# Happy Birthday LaurieBeast



## Goblin (Jun 3, 2009)

Happy Birthday Laurie. May you have many, many more!


----------



## Vlad (Aug 2, 2005)

Happy Birthday LB !!


----------



## Frighteners Entertainment (Jan 24, 2006)

Happy Happy Birthday Laurie!!!


----------



## madmomma (Jul 1, 2009)

Have a Very Happy Birthday LaurieBeast!!!


----------



## Joiseygal (Sep 3, 2008)

Happy Birthday LB! I hope this year will turn out to be a great one!


----------



## lewlew (Mar 15, 2006)

Happy Birthday LB!


----------



## heresjohnny (Feb 15, 2006)

Happy Birthday Laurie! And many, many more.


----------



## STOLLOWEEN (Apr 13, 2008)

Happy Birthday Laurie...save a piece of cake for me.  Hope it's great.


----------



## Haunted Hot Sauce (May 7, 2010)

*Happy Birthday LaurieBeast!*

I had my minions make a cake for you out of things that just happened to be lying around the mortuary. I hope you like it...

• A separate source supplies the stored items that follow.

-- ==== Sys2Proof/Word.lean ====
section
/-! DEFINITION. The widths of `00_scope.md` rule R7: a byte is 8 bits, a word 16 bits, a binary32
pattern 32 bits. Bit 0 is the least significant bit of every value. -/

namespace Sys2Proof

/-- An operand byte or result byte (R7). -/
abbrev Byte := BitVec 8

/-- A data word or a descriptor (R7). -/
abbrev Word := BitVec 16

/-- A binary32 pattern or another 32-bit value (R7). -/
abbrev Bits32 := BitVec 32

end Sys2Proof
end

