-- ==== Sys2Proof/Machine/Assembler.lean ====
section
/-! DEFINITION. The assembler of `30_encoding.md` rules R80 and R81: from a mnemonic and its byte operands to the pair
`(DESC, DIN)`, and the pseudo-instructions, each of which expands to one operation. The block never sees this text: it is
the notation of the spec's programs. -/

namespace Sys2Proof.Machine

/-- The mnemonic of each operation, as `spec/opcode_table.json` spells it. -/
def mnemonic : Instr → String
  | .crcInit => "CRC.INIT"
  | .crcFeed _ => "CRC.FEED"
  | .crcBuf _ => "CRC.BUF"
  | .frmEnc _ => "FRM.ENC"
  | .frmChk _ _ _ => "FRM.CHK"
  | .valBuf _ => "VAL.BUF"
  | .wbufRd => "WBUF.RD"
  | .cvtMc _ => "CVT.MC"
  | .cvtNc _ => "CVT.NC"
  | .cvtTps _ => "CVT.TPS"
  | .cvtRh _ => "CVT.RH"
  | .cvtT _ => "CVT.T"
  | .cvtVoc _ => "CVT.VOC"
  | .cvtNox _ => "CVT.NOX"
  | .cvtRvoc _ => "CVT.RVOC"
  | .cvtRnox _ => "CVT.RNOX"
  | .cvtRrh _ => "CVT.RRH"
  | .cvtRt _ => "CVT.RT"
  | .decMv50 => "DEC.MV50"
  | .decMv54 => "DEC.MV54"
  | .decMv55 => "DEC.MV55"
  | .decPm => "DEC.PM"
  | .decRaw => "DEC.RAW"
  | .decRdy => "DEC.RDY"
  | .decSts => "DEC.STS"
  | .decStr => "DEC.STR"
  | .decCmp => "DEC.CMP"
  | .cmpEnc _ _ _ => "CMP.ENC"
  | .cfgSen50 => "CFG.SEN50"
  | .cfgSen54 => "CFG.SEN54"
  | .cfgSen55 => "CFG.SEN55"
  | .cfgRdv => "CFG.RDV"

/-- The descriptor's high byte and the fixed operand count of each form of R80; no count where the assembler sets `LEN` from the
operands. -/
def assemblyForms : List (String × BitVec 8 × Option Nat) :=
  [("CRC.INIT", 0x10, some 0), ("CRC.FEED", 0x20, none), ("CRC.BUF", 0x30, none), ("FRM.ENC", 0x40, none),
   ("FRM.CHK", 0x50, some 3), ("VAL.BUF", 0x60, none), ("WBUF.RD", 0x70, some 0)] ++
  [("CVT.MC", 0x80, some 2), ("CVT.NC", 0x81, some 2), ("CVT.TPS", 0x82, some 2), ("CVT.RH", 0x83, some 2),
   ("CVT.T", 0x84, some 2), ("CVT.VOC", 0x85, some 2), ("CVT.NOX", 0x86, some 2), ("CVT.RVOC", 0x87, some 2),
   ("CVT.RNOX", 0x88, some 2), ("CVT.RRH", 0x89, some 2), ("CVT.RT", 0x8A, some 2)] ++
  [("DEC.MV50", 0x90, some 0), ("DEC.MV54", 0x91, some 0), ("DEC.MV55", 0x92, some 0), ("DEC.PM", 0x93, some 0),
   ("DEC.RAW", 0x94, some 0), ("DEC.RDY", 0x95, some 0), ("DEC.STS", 0x96, some 0), ("DEC.STR", 0x97, some 0),
   ("DEC.CMP", 0x98, some 0)] ++
  [("CMP.ENC", 0xA0, some 12), ("CFG.SEN50", 0xB0, some 0), ("CFG.SEN54", 0xB1, some 0), ("CFG.SEN55", 0xB2, some 0),
   ("CFG.RDV", 0xC0, some 0)]

/-- One line of assembly to its operation (R80): `LEN` is the operand count. None where no form has the mnemonic or the
operand count does not fit. -/
def assemble (name : String) (operands : List Byte) : Option (Word × List Byte) :=
  match assemblyForms.find? (fun form => form.1 == name) with
  | none => none
  | some (_, high, count) =>
    if operands.length ≤ 255 ∧ (count = none ∨ count = some operands.length) then
      some (high ++ BitVec.ofNat 8 operands.length, operands)
    else none

/-- The CVT operation of a field kind (R74). -/
def cvtOf (k : Kind) (raw : Word) : Instr :=
  match k with
  | .mc => .cvtMc raw
  | .nc => .cvtNc raw
  | .tps => .cvtTps raw
  | .rh => .cvtRh raw
  | .t => .cvtT raw
  | .voc => .cvtVoc raw
  | .nox => .cvtNox raw
  | .rvoc => .cvtRvoc raw
  | .rnox => .cvtRnox raw
  | .rrh => .cvtRrh raw
  | .rt => .cvtRt raw

/-- The pseudo-instructions of R81. A decimal real is an exact quotient (log 15). -/
inductive Pseudo
  | crc8 (bytes : List Byte)
  | framew (words : List Word)
  | cvt (k : Kind) (w : Word)
  | cmpEnc (f0 f1 f2 : Frac)
  | cfg (v : Variant)
  deriving DecidableEq, Repr

/-- The one operation each pseudo-instruction expands to (R81); `CFG` takes SEN50, SEN54 or SEN55 only. -/
def expand : Pseudo → Option Instr
  | .crc8 bytes => some (.crcBuf bytes)
  | .framew words => some (.frmEnc (words.flatMap fun w => [hi8 w, lo8 w]))
  | .cvt k w => some (cvtOf k w)
  | .cmpEnc f0 f1 f2 => some (.cmpEnc (rne32 f0) (rne32 f1) (rne32 f2))
  | .cfg .sen50 => some .cfgSen50
  | .cfg .sen54 => some .cfgSen54
  | .cfg .sen55 => some .cfgSen55
  | .cfg .none => none

end Sys2Proof.Machine
end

Happy Birthday LaurieBeast!


----------



## Hauntiholik (May 17, 2006)

Happy birthday Laurie!


----------



## Evil Queen (Mar 8, 2008)




----------



## nixie (Sep 17, 2008)

Happy Birthday!!


----------



## randyaz (May 26, 2006)

!!!!!! Happy birthday lb !!!!!!


----------



## RoxyBlue (Oct 6, 2008)

Happy belated birthday, Ms Laurie!


----------



## Spooky1 (Aug 25, 2008)

Happy Birthday, LB!


----------



## SPOOKY J (Nov 20, 2009)

Happy Birthday!


----------



## The Creepster (Sep 18, 2009)




----------



## sharpobject (May 7, 2008)

Happy Birthday !!!


----------



## Lauriebeast (Feb 27, 2007)

Thank you everyone!!!


----------



## Johnny Thunder (Feb 24, 2006)




----------



## trishaanne (Aug 20, 2005)

Happy Birthday my friend. Have a wonderful day!


----------



## Death's Door (Mar 22, 2006)

Happy Birthday to ya!!!!!!


----------



## Ms. Wicked (Nov 14, 2006)

I can say it here or there
I will say it anywhere!!!! 

Happy Birthday Laurie!!!!!!!! (again)


----------



## fick209 (Aug 31, 2009)

Happy Birthday Laurie!


----------



## scareme (Aug 29, 2006)

Happy Birthday to you!
Happy Birthday to you!
Happy Birthday dear Lauriebeast!
Happy Birthday to you!


----------



## morbidmike (Sep 11, 2009)

happy birth day oh goddess of celuclay


----------



## Haunted Bayou (Feb 16, 2007)

Happy Happy birthday Laurie!


----------



## The Evil Queen (May 8, 2010)

I hope I am not to late to wish you a wild B-day!
If so... I hope the day after is quit.
Many more & nightmare wish!


----------



## Black Cat (Aug 20, 2005)

Happy Birthday Laurie!


----------



## HalloweenZombie (Jul 22, 2007)

Happy Birthday Laurie!!!


----------



## niblique71 (Dec 2, 2009)

Happy B-day Laurie!!! Love your stuff.


----------



## Lauriebeast (Feb 27, 2007)

Thank you very much everyone!


----------



## Howlinmadjack (Jul 20, 2009)

Happy Birthday Lauriebeast, hope you have a great one!!


----------



## beelce (Jul 21, 2007)

Hope you have a GREAT BIG HAPPY BIRTHDAY LB...!!!


----------



## Bone Dancer (Oct 7, 2005)

Sorry if I'm late. Happy Birthday Laurie, hope it was a great day for you.


----------



## Lauriebeast (Feb 27, 2007)

Thanks again guys!


----------



## DeathTouch (Sep 6, 2005)

Happy Bday!


----------



## DarkLore (Jan 25, 2009)

Oopps....sorry for the tardy HB. But Happy Birthday.


----------



## SKAustin (Dec 12, 2009)

oooh, Sorry I missed it. Happy belated birthday LB.


----------



## Zurgh (Dec 21, 2009)

A very happy ( & Belated) birthday salute from a big fan boy!


----------



## Dark Angel 27 (Sep 11, 2008)

happy belated birthday!


----------